Zoom Video stock leapt +12.9% in morning trading following the company's release of first-quarter results for fiscal 2027 the prior evening. The quarter delivered revenue and earnings comfortably ahead of Wall Street forecasts, prompted an upward revision to annual guidance and included a substantial expansion of the firm's shareholder return program.

Quarterly results and guidance

Zoom reported Q1 FY2027 revenue of $1.24 billion, a 5.5% increase from the year-ago period. Enterprise revenue rose 7.2% to $755.7 million while online revenue reached $483.3 million, up 2.8% year over year. On a non-GAAP basis, the company posted profit of $1.55 per share, which was 9.5% above analysts' consensus estimates.

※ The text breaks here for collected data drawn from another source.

-- ==== Sys2Proof/Machine/Queue.lean ====
section
/-!
DEFINITION. Queue registers: `qbind`, `qmov` (R52, R158 to R160); buffer handles as software moves them (R238, R239); the bit
streams of context 15 (R245 to R248).
-/
namespace Sys2Proof.Machine

/-! Channels (R158). -/

def execQbind (f : Fields) (s : State) : Host.Outcome State Fault Refusal :=
  issue (.qbind f) s (fun s _ =>
    let d := s.gOp 1 f.a
    if fld d 8 56 != 0 || fld d 0 4 == 15 || fld d 0 4 == s.cx then .flt cIllegal 0
    else .done ((s.updMyCore (fun k => k.unbind s.cx f.d.toNat)).updMe (fun k => { k with chans := mset none k.chans f.d.toNat (some d) })))
def execQbindOff (s : State) : Host.Outcome State Fault Refusal :=
  issue .qbindOff s (fun s sh => .done (s.updMyCore (fun k => k.unbind s.cx sh.f.d.toNat)))

/-! `qmov` (R160). -/

/-- Whether a queue register may be popped (`push` false) or pushed (R52). -/
def State.qRole (s : State) (q : Nat) (push : Bool) : Bool :=
  if q < 8 then (q % 2 == 0) == push
  else match mget none s.me.chans q with
    | some d => tst d 7 == push
    | none => false

/-- Elements of the channel that a register is bound to; none while it is not live. -/
def State.qChan (s : State) (q : Nat) : Option (Nat × List Word) :=
  (s.myCore.liveChan s.cx q).map (fun c => (c, mget [] s.myCore.chan c))

/-- The key of the queue behind a pop register (R378). -/
def State.qKey (s : State) (q : Nat) : Nat :=
  if 8 ≤ q then 256 + ((s.qChan q).map (·.1)).getD 0 else if 6 ≤ q then 240 + q else 16 * s.cx + q

/-- `n` elements leave the head of a queue: what is known of the check bits of the others moves with them. -/
def Core.badPast (k : Core) (key n : Nat) : Core :=
  { k with badQ := k.badQ.filterMap (fun e => if e.1 != key then some e else if e.2 < n then none else some (key, e.2 - n)) }

/-- Whether one of the first `n` elements of a queue fails its check bits (R378). -/
def Core.badHead (k : Core) (key n : Nat) : Bool := k.badQ.any (fun e => e.1 == key && decide (e.2 < n))

/-- Pops one element: none while the queue is empty. -/
def State.qPop (s : State) (q : Nat) : Option (Word × State) :=
  match q with
  | 1 => match s.me.q1 with
    | v :: l => some (v, s.updMe (fun k => { k with q1 := l }))
    | [] => none
  | 3 => match s.me.q3 with
    | v :: l => some (v, s.updMe (fun k => { k with q3 := l }))
    | [] => none
  | 5 => match s.me.q5 with
    | v :: l => some (v, s.updMe (fun k => { k with q5 := l }))
    | [] => none
  | 7 => match s.myCore.qout with
    | v :: l => some (v, s.updMyCore (fun k => { k with qout := l }))
    | [] => none
  | q => match s.qChan q with
    | some (c, v :: l) => some (v, s.updMyCore (fun k => { k with chan := mset [] k.chan c l }))
    | _ => none

/-- Whether a push of `v` has a free place (R52). -/
def State.qRoom (s : State) (q : Nat) (v : Word) : Bool :=
  match q with
  | 0 => s.copyRoom s.cur
  | 2 => s.taskRoom s.cur
  | 4 => decide (s.me.untaken (fld v 0 4) < 4)
  | 6 => decide (s.myCore.qin.length + s.myCore.pushing 6 < 16)
  | q => match s.qChan q with
    | some (_, l) => decide (l.length < 8)
    | none => false

/-- What a push waits for: a free place, and for a release that the machine makes at issue the strand's older accesses, for a
channel at scope 1 (R159). -/
def State.qWait (s : State) (q : Nat) (v : Word) : Option WaitWhy :=
  if !s.qRoom q v then some (if q = 4 then .rounds (fld v 0 4) else .queue (16 + q))
  else if 8 ≤ q then s.orderWait 1 true true
  else if q != 0 && q != 2 && !s.me.ordered true true then some (.order true true) else none

/-- A push of `v` by an instruction that retires now (R160, R202, R227, R244, R245). -/
def State.qPush (s : State) (q : Nat) (v : Word) : State :=
  let more (s : State) : State := s.updMe (fun k => { k with pushed := k.pushed + 1 })
  match q with
  | 0 => more (s.submitCopy (fld v 0 2) (v &&& ~~~127) none (fld v 0 2 == 3 || fld v 2 5 != 0) (s.cycles - 8))
  | 2 => more (s.submitTask v none)
  | 4 => s.pushRed v
  | 6 => more (s.updMyCore (fun k => { k with qin := k.qin ++ [v], qinOf := k.qinOf ++ [s.cx] }))
  | q => match s.qChan q with
    | some (c, l) => s.updMyCore (fun k => { k with chan := mset [] k.chan c (l ++ [v]) })
    | none => s

/-- The element that a replayed `qmov` uses in place of its pop (R36, R160): that of a record made after the pop. -/
def State.popped (s : State) : Option Word := (s.replay.filter (·.pop)).map (fun r => r.caps.o1.setWidth 64)

/-- The source of `qmov`: the element and the state after its pop, or what it comes to. One that fails its check bits is popped and not
delivered (R52, R377, R378): a free value stands for it in op1 (log 76). -/
def State.qSource (s : State) (q : Nat) : Except Eff (Word × State) :=
  match s.popped with
  | some v => .ok (v, s)
  | none =>
    if !s.qRole q false then .error (.flt cIllegal 0)
    else match s.qPop q with
      | some (v, t) =>
        let u := t.updMyCore (fun k => k.badPast (s.qKey q) 1)
        if s.myCore.badHead (s.qKey q) 1 then
          .error (.popTrap (Config.freeWord s.fresh) cUncorrectable (BitVec.ofNat 64 (0xA0 + q)) { u with fresh := s.fresh + 1 })
        else .ok (v, u)
      | none => .error (.wait (.queue q))

/-- `qmov` in its three forms (R160): a push has its place from issue on, and fills it at retirement. A destination that cannot be pushed is found after the pop; the element stands in op1. -/
def qmovOf (f : Fields) (s : State) (sh : Shape) : Eff :=
  let d := f.d.toNat
  let push (s t : State) (v : Word) : Eff := match s.qWait d v with
    | some w => .wait w
    | none => .done (t.atRetire sh (.push d v))
  if f.o = 0 then
    if !s.qRole d true then .flt cIllegal 0 else push s s (s.gOp 1 f.a)
  else
    match s.qSource f.a.toNat with
    | .error e => e
    | .ok (v, t) =>
      if f.o = 1 then .done (t.wrG f.d v)
      else if !s.qRole d true then .popTrap v cIllegal 0 t
      else push s t v

def execQmov (f : Fields) (s : State) : Host.Outcome State Fault Refusal := issue (.qmov f) s (qmovOf f)

/-! Buffer handles (R238). -/

/-- Whether a handle's status word forbids a change to state `nw` (R238): engine-owned, or for `hset` neither that state nor the one
before it. -/
def hdlBars (v nw : Nat) (free : Bool) : Bool := hdlEng v || (!free && hdlState v != nw && (hdlState v + 1) % 4 != nw)

/-- The status word of a handle that `hset` or `hfree` gives state `nw` (R238, R239). -/
def hdlNext (v nw : Nat) (free : Bool) : Nat :=
  if !free && hdlState v == nw then v else mkHdl nw false (if nw = 1 && !free then 0 else hdlBytes v)

/-- The handle number: bits 5:0 of ga. -/
def State.hNum (s : State) (f : Fields) : Nat := fld (s.gOp 1 f.a) 0 6

def execHwait (f : Fields) (s : State) : Host.Outcome State Fault Refusal :=
  issue (.hwait f) s (fun s _ =>
    let h := s.hNum f
    if hdlState (s.hdl s.cur h) = f.o.toNat then .done s else .wait (.handle h f.o.toNat))
def execHset (f : Fields) (s : State) : Host.Outcome State Fault Refusal :=
  issue (.hset f) s (fun s sh =>
    let h := s.hNum f
    match s.orderWait 2 true true with
    | some w => .wait w
    | none =>
      if hdlBars (s.hdl s.cur h) f.o.toNat false then .flt cHandle (BitVec.ofNat 64 h)
      else .done ((s.seenBy 2).atRetire sh (.handle h f.o.toNat false)))
def execHfree (f : Fields) (s : State) : Host.Outcome State Fault Refusal :=
  issue (.hfree f) s (fun s sh =>
    let h := s.hNum f
    if hdlBars (s.hdl s.cur h) 0 true then .flt cHandle (BitVec.ofNat 64 h) else .done (s.atRetire sh (.handle h 0 true)))
def execHstat (f : Fields) (s : State) : Host.Outcome State Fault Refusal :=
  issue (.hstat f) s (fun s _ => .done (s.wrG f.d (BitVec.ofNat 64 (s.hdl s.cur (s.hNum f) % 2 ^ 40))))

/-! Bit streams (R246 to R248). -/

/-- Bits that the reader can deliver. -/
def Core.bitsIn (k : Core) : Nat := k.rdLeft + 64 * k.qin.length

/-- The next `n` bits, first bit lowest. -/
def Core.peekBits (k : Core) (n : Nat) : Nat :=
  (k.rdBits.toNat % 2 ^ k.rdLeft + 2 ^ k.rdLeft * joinLanes 64 (k.qin.map (·.toNat))) % 2 ^ n

/-- Consumes `n` bits that are there. -/
def Core.eatBits (k : Core) (n : Nat) : Core :=
  let k := { k with rdCount := k.rdCount + BitVec.ofNat 3 n }
  if n ≤ k.rdLeft then { k with rdBits := k.rdBits >>> n, rdLeft := k.rdLeft - n }
  else
    let m := n - k.rdLeft
    let l := k.qin.drop (m / 64)
    if m % 64 = 0 then { k with rdBits := 0, rdLeft := 0, qin := l }
    else { k with rdBits := (l.headD 0) >>> (m % 64), rdLeft := 64 - m % 64, qin := l.drop 1 }

/-- Consumes `n` bits that are there; a word that leaves the queue ends its push (R53). -/
def State.eat (s : State) (n : Nat) : State :=
  let k := s.myCore
  let j := k.eatBits n
  let out := k.qin.length - j.qin.length
  (s.updMyCore (fun _ => ({ j with qinOf := k.qinOf.drop out } : Core).badPast 246 out)).wordsDone s.cur (k.qinOf.take out)

/-- Whether `n` more bits can be written: a word they complete has room. -/
def Core.bitsRoom (k : Core) (n : Nat) : Bool := decide (k.wrLen + n < 64) || decide (k.qout.length < 16)

/-- Appends the low `n` bits of `v`. -/
def Core.putBits (k : Core) (n : Nat) (v : Nat) : Core :=
  let x := k.wrBits.toNat % 2 ^ k.wrLen + 2 ^ k.wrLen * (v % 2 ^ n)
  let len := k.wrLen + n
  let k := { k with wrCount := k.wrCount + BitVec.ofNat 3 n }
  if len < 64 then { k with wrBits := BitVec.ofNat 64 x, wrLen := len }
  else { k with qout := k.qout ++ [BitVec.ofNat 64 x], wrBits := BitVec.ofNat 64 (x / 2 ^ 64), wrLen := len - 64 }

/-- Whether the next `n` bits lie in a queue word that fails its check bits (R378). -/
def Core.bitsBad (k : Core) (n : Nat) : Bool := k.badHead 246 ((n - k.rdLeft + 63) / 64)

/-- DATA-UNCORRECTABLE of a read of the input queue, q6 (R377). -/
def State.bitsFault (s : State) : Eff := .trap cUncorrectable 0xA6 (s.bankSel 0xA6) 0

/-- The count of a bit-stream minor (R247). -/
def State.bitCount (s : State) (f : Fields) : Nat := if f.o.getLsbD 0 then fld f.imm 0 7 else fld (s.gOp 2 f.b) 0 7

/-- `bs.get` and `bs.peek`. -/
def bsRead (f : Fields) (eat : Bool) (s : State) (_ : Shape) : Eff :=
  let n := s.bitCount f
  if 64 < n then .flt cIllegal 0
  else if s.myCore.bitsIn < n then .wait (.bits n false)
  else if s.myCore.bitsBad n then s.bitsFault
  else
    let v : Word := BitVec.ofNat 64 (s.myCore.peekBits n)
    .done ((if eat then s.eat n else s).wrG f.d v)

/-- A write of `n` bits that waits for room. -/
def bsWrite (n : Nat) (v : Nat) (s : State) : Eff :=
  if s.myCore.bitsRoom n then .done (s.updMyCore (fun k => k.putBits n v)) else .wait (.bits n true)

def execBsGet (f : Fields) (s : State) : Host.Outcome State Fault Refusal := issue (.bsGet f) s (bsRead f true)
def execBsPut (f : Fields) (s : State) : Host.Outcome State Fault Refusal :=
  issue (.bsPut f) s (fun s _ =>
    let n := s.bitCount f
    if 64 < n then .flt cIllegal 0 else bsWrite n (s.gOp 1 f.a).toNat s)
def execBsPeek (f : Fields) (s : State) : Host.Outcome State Fault Refusal := issue (.bsPeek f) s (bsRead f false)

/-- `bs.dec` (R248). -/
def execBsDec (f : Fields) (s : State) : Host.Outcome State Fault Refusal :=
  issue (.bsDec f) s (fun s _ =>
    let a := s.gOp 1 f.a
    let w := s.myWho .strand
    let bad (s : State) : Eff := .done (s.wrG f.d (BitVec.allOnes 64))
    match s.issueFault w a 8 8 false with
    | some (c, b) => .flt c b
    | none =>
      if spaceOf a.toNat != .loc s.cur 0 then .flt cPerm a
      else if !s.pathClear s.cur then .wait .path
      else
        match s.readAt w a.toNat 8 3 with
        | (_, .error (c, b)) => .flt c b
        | (_, .ok h) =>
          if h = 0 ∨ 12 < h then bad s
          else if s.myCore.bitsIn < h then .wait (.bits h false)
          else if s.myCore.bitsBad h then s.bitsFault
          else
            match s.readChecked w (wadd a (8 + 4 * s.myCore.peekBits h : Nat)) 4 4 3 with
            | (_, .error (c, b)) => .flt c b
            | (_, .ok e) =>
              let len := bits e 16 5
              if len = 0 ∨ h < len ∨ bits e 21 11 != 0 then bad s
              else .done ((s.eat len).wrG f.d (BitVec.ofNat 64 (bits e 0 16))))
def execBsAlign (f : Fields) (s : State) : Host.Outcome State Fault Refusal :=
  issue (.bsAlign f) s (fun s _ =>
    let k := s.myCore
    if f.o = 0 then
      let n := (8 - k.rdCount.toNat) % 8
      if k.bitsIn < n then .wait (.bits n false) else if k.bitsBad n then s.bitsFault else .done (s.eat n)
    else if f.o = 1 then bsWrite ((8 - k.wrCount.toNat) % 8) 0 s
    else if f.o = 2 then (if k.wrLen = 0 then .done s else bsWrite (64 - k.wrLen) 0 s)
    else .done (s.updMyCore (fun k => { k with rdBits := 0, rdLeft := 0, rdCount := 0, wrBits := 0, wrLen := 0, wrCount := 0 })))

end Sys2Proof.Machine
end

Alongside the quarterly results, Zoom provided full-year revenue guidance of $5.08 billion to $5.09 billion for FY2027 and authorized an additional $1.0 billion Class A share repurchase program.

Management commentary

CEO Eric Yuan emphasized the role of artificial intelligence in the quarter's performance, saying: "We saw continued momentum in the first quarter, with revenue up 5.5% year over year, exceeding the high end of our guidance. Customers are increasingly adopting Zoom as an AI-first system of action for modern work, with AI Companion paid users growing 184% year over year."

Customer and expansion metrics

The company ended the quarter with 4,534 customers generating more than $100,000 in trailing 12-month revenue, an increase of 8.2% year over year. Zoom's enterprise net dollar expansion rate improved to 99%.

Balance sheet and cash flow

Free cash flow for the quarter totaled $500.5 million, while total cash and marketable securities stood at $7.7 billion at quarter-end. The combination of strong cash generation and a sizable liquidity position reinforced investor confidence in the company's financial flexibility.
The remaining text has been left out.